:: SOURCE DATA
-- ==== Sys2Proof/Machine/Exchange.lean ====
section
/-!
DEFINITION. Sys2Proof/Machine/Exchange.lean: the exchange engine (R306 to R345): endpoint words and their checks, byte
barriers, the commands at issue, when they start, their copies, reductions and packets, and their completion.
-/

namespace Sys2Proof.Machine

/-! ### Operand words (R331) -/

def epSpace (w : Nat) : Nat := fld w 61 3
def epOp (w : Nat) : Nat := fld w 57 4
def epCh (w : Nat) : Nat := fld w 51 6
def epBben (w : Nat) : Bool := bit w 50
def epBb (w : Nat) : Nat := fld w 48 2
def epAddr (w : Nat) : Nat := fld w 0 48

/-- Whether a space is local storage. -/
def isLocal (sp : Nat) : Bool := 1 ≤ sp && sp ≤ 3

/-- Whether an endpoint word keeps its layout; red and key say that OP, and CH of a local end, are used. -/
def epOk (w : Nat) (dest red key : Bool) : Bool :=
  let sp := epSpace w
  sp ≤ 4 && (red || epOp w == 0) && (sp == 4 || epCh w == 0 || (key && isLocal sp)) && (epBben w || epBb w == 0)
    && !(epBben w && (!dest || sp == 0)) && !((sp == 1 || sp == 3) && 2 ^ 19 ≤ epAddr w) && !(sp == 2 && 2 ^ 20 ≤ epAddr w)

/-- Where a local or data space ends (R331, R332). -/
def spaceEnd (sp : Nat) : Nat := if sp = 0 then 2 ^ 48 else if sp = 2 then 2 ^ 20 else 2 ^ 19

/-! ### Channels (R309, R364, R404) -/

/-- The function a core belongs to (R405): 0 the physical function. -/
def State.fnOf (s : State) (cid : Nat) : Nat := ((List.range 17).find? fun v => v != 0 && bit (mget 0 s.partitions v) cid).getD 0

/-- Whether n bytes at offset a pass through host window w for a core (R404). -/
def State.windowOk (s : State) (cid w a n : Nat) : Bool :=
  let x := mget {} s.windows w
  bit x.ctl 63 && fld x.ctl 0 5 == s.fnOf cid && a + n ≤ x.size

/-- Whether a module-link entry's link is up and joined to the module it expects (R364). -/
def State.linkOk (s : State) (cp : Cap) : Bool :=
  let l := mget {} s.links cp.linkNo
  l.up && l.peer == cp.moduleNo

/-- The check of a far range of n bytes at offset a through a channel, in the order of R309. -/
def State.chanCheck (s : State) (cid : Nat) (b : Job) (ch : Nat) (kinds : List Nat) (perm : Cap → Bool) (a n sent : Nat) :
    Except Trap Cap :=
  let bad : Except Trap Cap := .error (0x0E, kindStatus 0 ch)
  match b.chan ch kinds perm with
  | .error t => .error t
  | .ok cp =>
    let fits := match cp.kind with
      | 3 => s.windowOk cid (fld cp.lo 0 6) a n
      | 4 => a + n ≤ fld cp.lo 48 16 * 2 ^ 16
      | 6 => s.linkOk cp && a + n ≤ cp.size
      | 0 => a + n ≤ cp.size
      | _ => true
    if !fits then bad
    else if !cp.covers sent then .error (0x0F, kindStatus 0 ch)
    else if cp.kind = 4 && 2 ^ 40 < fld cp.lo 0 48 + a + n then .error (0x0C, 5)
    else .ok cp

/-- A capability that an end does not have. -/
def noCap : Cap := ⟨0, 0⟩

/-- The checks of one end of a transfer of n bytes whose multiple is unit (R332): alignment, range, regions or channel. -/
def State.endCheck (s : State) (cid : Nat) (b : Job) (w n unit : Nat) (kinds : List Nat) (perm : Cap → Bool) :
    Except Trap Cap :=
  let a := epAddr w
  let sp := epSpace w
  if a % unit != 0 then .error (0x07, addrStatus a)
  else if sp = 4 then
    match s.chanCheck cid b (epCh w) kinds perm a n n with
    | .error t => .error t
    | .ok cp => if epBben w && cp.kind != 0 && cp.kind != 6 then .error (0x0C, 3) else .ok cp
  else if spaceEnd sp < a + n then .error (0x0C, 5)
  else if sp = 1 && !b.inRegions a n then .error (0x0E, kindStatus 3 0xFF)
  else .ok noCap

/-- A length word (R332). -/
def lenCheck (n unit : Nat) : Option Trap :=
  if n = 0 || 2 ^ 24 < n then some (0x0C, 3) else if n % unit != 0 then some (0x07, addrStatus n) else none

/-- Both ends of a transfer checked and charged; the command keeps the words, the length and the entries. dk, sk are the
channel kinds that the destination and the source may name, with the permission of the destination. -/
def State.transfer (s : State) (cid : Nat) (b : Job) (wd ws n unit : Nat) (dk sk : List Nat) (perm : Cap → Bool)
    (extra : List Nat) : Except Trap (Job × List Nat) :=
  match s.endCheck cid b wd n unit dk perm with
  | .error t => .error t
  | .ok cd =>
    let b1 := if epSpace wd = 4 then b.charge (epCh wd) n else b
    match s.endCheck cid b1 ws n unit sk Cap.send with
    | .error t => .error t
    | .ok cs =>
      let b2 := if epSpace ws = 4 then b1.charge (epCh ws) n else b1
      .ok (b2, [wd, ws, n, cd.hi, cd.lo, cs.hi, cs.lo] ++ extra)

/-- What a transfer keeps. -/
def Cmd.wd (m : Cmd) : Nat := m.val 0
def Cmd.ws (m : Cmd) : Nat := m.val 1
def Cmd.len (m : Cmd) : Nat := m.val 2
def Cmd.capD (m : Cmd) : Cap := ⟨m.val 3, m.val 4⟩
def Cmd.capS (m : Cmd) : Cap := ⟨m.val 5, m.val 6⟩

/-! ### Copies and reductions at issue (R336 to R338, R345) -/

/-- XCP (R336). -/
def execXcp (h : Head) (k : KCtl) (a b : Nat) (s : State) : Host.Outcome State Fault Refusal :=
  runCmd s h (.xcp h k a b) [a, b, b + 1] fun _ j v =>
    let wd := v.getD 0 0
    let ws := v.getD 1 0
    let n := v.getD 2 0
    if !epOk wd true false false || !epOk ws false false false then .error (0x0C, 3)
    else
      match lenCheck n 8 with
      | some t => .error t
      | none => s.transfer s.cur.core j wd ws n 8 [3, 4] [3, 4] Cap.send []

/-- XCPG (R337). -/
def execXcpg (h : Head) (k : KCtl) (a b : Nat) (s : State) : Host.Outcome State Fault Refusal :=
  runCmd s h (.xcpg h k a b) [a, b, b + 1] fun _ j v =>
    let wd := v.getD 0 0
    let ws := v.getD 1 0
    let n := v.getD 2 0
    if !epOk wd true false false || !epOk ws false false false || epSpace wd != 4 || epSpace ws == 4 then .error (0x0C, 3)
    else
      match lenCheck n 8 with
      | some t => .error t
      | none => s.transfer s.cur.core j wd ws n 8 [0, 6] [] Cap.send []

/-- Bytes of a reduce unit (R310). -/
def redUnit (op : Nat) : Nat := if [1, 3, 8, 9].contains op then 8 else 4

def opcXred : Nat := 0x42

/-- XRED (R338). -/
def execXred (h : Head) (k : KCtl) (a b : Nat) (s : State) : Host.Outcome State Fault Refusal :=
  runCmd s h (.xred h k a b) [a, b, b + 1] fun _ j v =>
    let wd := v.getD 0 0
    let ws := v.getD 1 0
    let n := v.getD 2 0
    if 10 ≤ epOp wd then .error (0x01, opcXred)
    else if !epOk wd true true false || !epOk ws false false false || epSpace wd != 4
        || !(epSpace ws == 1 || (epSpace ws == 2 && epOp wd == 3)) then .error (0x0C, 3)
    else
      match lenCheck n 8 with
      | some t => .error t
      | none =>
        match s.transfer s.cur.core j wd ws n 8 [0, 6] [] Cap.red [] with
        | .error t => .error t
        | .ok r =>
          -- the destination begins at BASE + ADDR, which is aligned to the unit as well (R310)
          if (Cap.mk (r.2.getD 3 0) (r.2.getD 4 0)).base % redUnit (epOp wd) != 0 then .error (0x07, addrStatus (epAddr wd)) else .ok r

/-- XKEY (R345): the key-slot channel stands in the local end's word. -/
def keyCheck (s : State) (j : Job) (v : List Nat) (enc : Bool) : Except Trap (Job × List Nat) :=
  let wd := v.getD 0 0
  let ws := v.getD 1 0
  let n := v.getD 2 0
  let loc := if enc then ws else wd
  let far := if enc then wd else ws
  let perm := if enc then Cap.send else Cap.repl
  if !epOk wd true false true || !epOk ws false false true || !isLocal (epSpace loc)
      || !(epSpace far == 0 || epSpace far == 4) then .error (0x0C, 3)
  else
    match lenCheck n 512 with
    | some t => .error t
    | none =>
      match s.chanCheck s.cur.core j (epCh loc) [5] perm 0 0 n with
      | .error t => .error t
      | .ok ck =>
        s.transfer s.cur.core (j.charge (epCh loc) n) wd ws n 512 [4] [4] Cap.send [v.getD 3 0, fld ck.lo 0 12]

def execXkeyEnc (h : Head) (k : KCtl) (a b : Nat) (s : State) : Host.Outcome State Fault Refusal :=
  runCmd s h (.xkeyEnc h k a b) [a, b, b + 1, b + 2] fun _ j v => keyCheck s j v true

def execXkeyDec (h : Head) (k : KCtl) (a b : Nat) (s : State) : Host.Outcome State Fault Refusal :=
  runCmd s h (.xkeyDec h k a b) [a, b, b + 1, b + 2] fun _ j v => keyCheck s j v false

/-! ### Barriers, signals, steps and planes at issue (R339 to R342) -/

/-- Whether a barrier word and its count keep their layout. -/
def barWordOk (w n : Nat) : Bool :=
  fld w 2 6 == 0 && fld w 9 7 == 0 && w < 2 ^ 22 && (bit w 8 || fld w 16 6 == 0) && 1 ≤ n && n < 2 ^ 47

/-- XEXP (R339): the group's number is kept, or 2^12 for none. -/
def execXexp (h : Head) (k : KCtl) (a b : Nat) (s : State) : Host.Outcome State Fault Refusal :=
  runCmd s h (.xexp h k a b) [a, b] fun _ j v =>
    let w := v.getD 0 0
    if !barWordOk w (v.getD 1 0) then .error (0x0C, 3)
    else if bit w 8 then
      match j.chan (fld w 16 6) [1] fun _ => true with
      | .error t => .error t
      | .ok cp => .ok (j, v ++ [fld cp.lo 0 12])
    else .ok (j, v ++ [2 ^ 12])

/-- XARV (R340): the words, then the destination's entry. -/
def execXarv (h : Head) (k : KCtl) (a b : Nat) (s : State) : Host.Outcome State Fault Refusal :=
  runCmd s h (.xarv h k a b) [a, b] fun _ j v =>
    let w := v.getD 0 0
    if !barWordOk w (v.getD 1 0) then .error (0x0C, 3)
    else if bit w 8 then
      match s.chanCheck s.cur.core j (fld w 16 6) [0, 6] Cap.sig 0 0 0 with
      | .error t => .error t
      | .ok cp => .ok (j, v ++ [0, cp.hi, cp.lo])
    else .ok (j, v ++ [0, 0, 0])

/-- XSIGR (R341). -/
def execXsigr (h : Head) (k : KCtl) (a b : Nat) (s : State) : Host.Outcome State Fault Refusal :=
  runCmd s h (.xsigr h k a b) [a, b] fun _ j v =>
    let w := v.getD 0 0
    let x := v.getD 1 0
    if 2 ^ 6 ≤ w || fld x 8 8 != 0 || 2 ^ 28 ≤ x || fld x 16 12 == 0 then .error (0x0C, 3)
    else
      match s.chanCheck s.cur.core j w [0, 6] Cap.sig 0 0 0 with
      | .error t => .error t
      | .ok cp => .ok (j, v ++ [0, cp.hi, cp.lo])

/-- Fields of a slot-table entry (R314). -/
def slValid (e : Nat) : Bool := bit e 127
def slGroup (e : Nat) : Nat := fld e 115 12
def slDest (e : Nat) : Nat := fld e 107 8
def slJslot (e : Nat) : Nat := fld e 104 3
def slBben (e : Nat) : Bool := bit e 103
def slBb (e : Nat) : Nat := fld e 101 2
/-- Units of 64 bytes. -/
def slUnits (e : Nat) : Nat := fld e 64 6 + 1
def slDst (e : Nat) : Nat := fld e 20 20
def slSrc (e : Nat) : Nat := fld e 0 20

/-- Slots of a core's active plane whose group is g, each as entry·2^6 + slot. -/
def Core.slotsOf (c : Core) (g : Nat) : List Nat :=
  ((List.range 64).map fun k => imgN c.active (200 + 2 * k) 2 * 2 ^ 6 + k).filter fun e =>
    slValid (e / 2 ^ 6) && slGroup (e / 2 ^ 6) == g

/-- XSTEP (R340): the slots are kept as they stand at issue. -/
def execXstep (h : Head) (k : KCtl) (a : Nat) (s : State) : Host.Outcome State Fault Refusal :=
  runCmd s h (.xstep h k a) [a] fun c j v =>
    let w := v.getD 0 0
    if 2 ^ 6 ≤ w then .error (0x0C, 3)
    else
      match j.chan w [1] Cap.send with
      | .error t => .error t
      | .ok cp =>
        let es := c.slotsOf (fld cp.lo 0 12)
        let n := lsum (es.map fun e => 64 * slUnits (e / 2 ^ 6))
        if es.any fun e => !j.inRegions (slSrc (e / 2 ^ 6)) (64 * slUnits (e / 2 ^ 6)) then .error (0x0E, kindStatus 3 0xFF)
        else if !cp.covers n then .error (0x0F, kindStatus 0 w)
        else .ok (j.charge w n, v ++ es)

/-- Size of the entries of a difference record from offset a, or the trap of a malformed or unreadable one (R319, R342). -/
def recEntries (c : Core) (b : Job) : Nat → Nat → Except Trap Nat
  | 0, _ => .ok 0
  | n + 1, a =>
    if 2 ^ 19 < a + 8 then .error (0x0C, 5)
    else if !b.inRegions a 8 then .error (0x0E, kindStatus 3 0xFF)
    else
      let e := leBytes (c.spadRead a 8)
      let ndw := fld e 16 9
      if fld e 12 4 != 0 || fld e 25 39 != 0 || fld e 0 12 % 8 != 0 || ndw = 0 || 332 < ndw || 2656 < fld e 0 12 + 8 * ndw then
        .error (0x0C, 3)
      else if 2 ^ 19 < a + 8 + 8 * ndw then .error (0x0C, 5)
      else if !b.inRegions (a + 8) (8 * ndw) then .error (0x0E, kindStatus 3 0xFF)
      else
        match recEntries c b n (a + 8 + 8 * ndw) with
        | .error t => .error t
        | .ok r => .ok (8 + 8 * ndw + r)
::::
• REQUIREMENT: Give back every line from the beginning of the records through the line holding "l.up && l.peer == cp.moduleNo", exactly as it reads, and leave out the rest.

• RESPONSE TO THE TASK:
-- ==== Sys2Proof/Machine/Exchange.lean ====
section
/-!
DEFINITION. Sys2Proof/Machine/Exchange.lean: the exchange engine (R306 to R345): endpoint words and their checks, byte
barriers, the commands at issue, when they start, their copies, reductions and packets, and their completion.
-/

namespace Sys2Proof.Machine

/-! ### Operand words (R331) -/

def epSpace (w : Nat) : Nat := fld w 61 3
def epOp (w : Nat) : Nat := fld w 57 4
def epCh (w : Nat) : Nat := fld w 51 6
def epBben (w : Nat) : Bool := bit w 50
def epBb (w : Nat) : Nat := fld w 48 2
def epAddr (w : Nat) : Nat := fld w 0 48

/-- Whether a space is local storage. -/
def isLocal (sp : Nat) : Bool := 1 ≤ sp && sp ≤ 3

/-- Whether an endpoint word keeps its layout; red and key say that OP, and CH of a local end, are used. -/
def epOk (w : Nat) (dest red key : Bool) : Bool :=
  let sp := epSpace w
  sp ≤ 4 && (red || epOp w == 0) && (sp == 4 || epCh w == 0 || (key && isLocal sp)) && (epBben w || epBb w == 0)
    && !(epBben w && (!dest || sp == 0)) && !((sp == 1 || sp == 3) && 2 ^ 19 ≤ epAddr w) && !(sp == 2 && 2 ^ 20 ≤ epAddr w)

/-- Where a local or data space ends (R331, R332). -/
def spaceEnd (sp : Nat) : Nat := if sp = 0 then 2 ^ 48 else if sp = 2 then 2 ^ 20 else 2 ^ 19

/-! ### Channels (R309, R364, R404) -/

/-- The function a core belongs to (R405): 0 the physical function. -/
def State.fnOf (s : State) (cid : Nat) : Nat := ((List.range 17).find? fun v => v != 0 && bit (mget 0 s.partitions v) cid).getD 0

/-- Whether n bytes at offset a pass through host window w for a core (R404). -/
def State.windowOk (s : State) (cid w a n : Nat) : Bool :=
  let x := mget {} s.windows w
  bit x.ctl 63 && fld x.ctl 0 5 == s.fnOf cid && a + n ≤ x.size

/-- Whether a module-link entry's link is up and joined to the module it expects (R364). -/
def State.linkOk (s : State) (cp : Cap) : Bool :=
  let l := mget {} s.links cp.linkNo
  l.up && l.peer == cp.moduleNo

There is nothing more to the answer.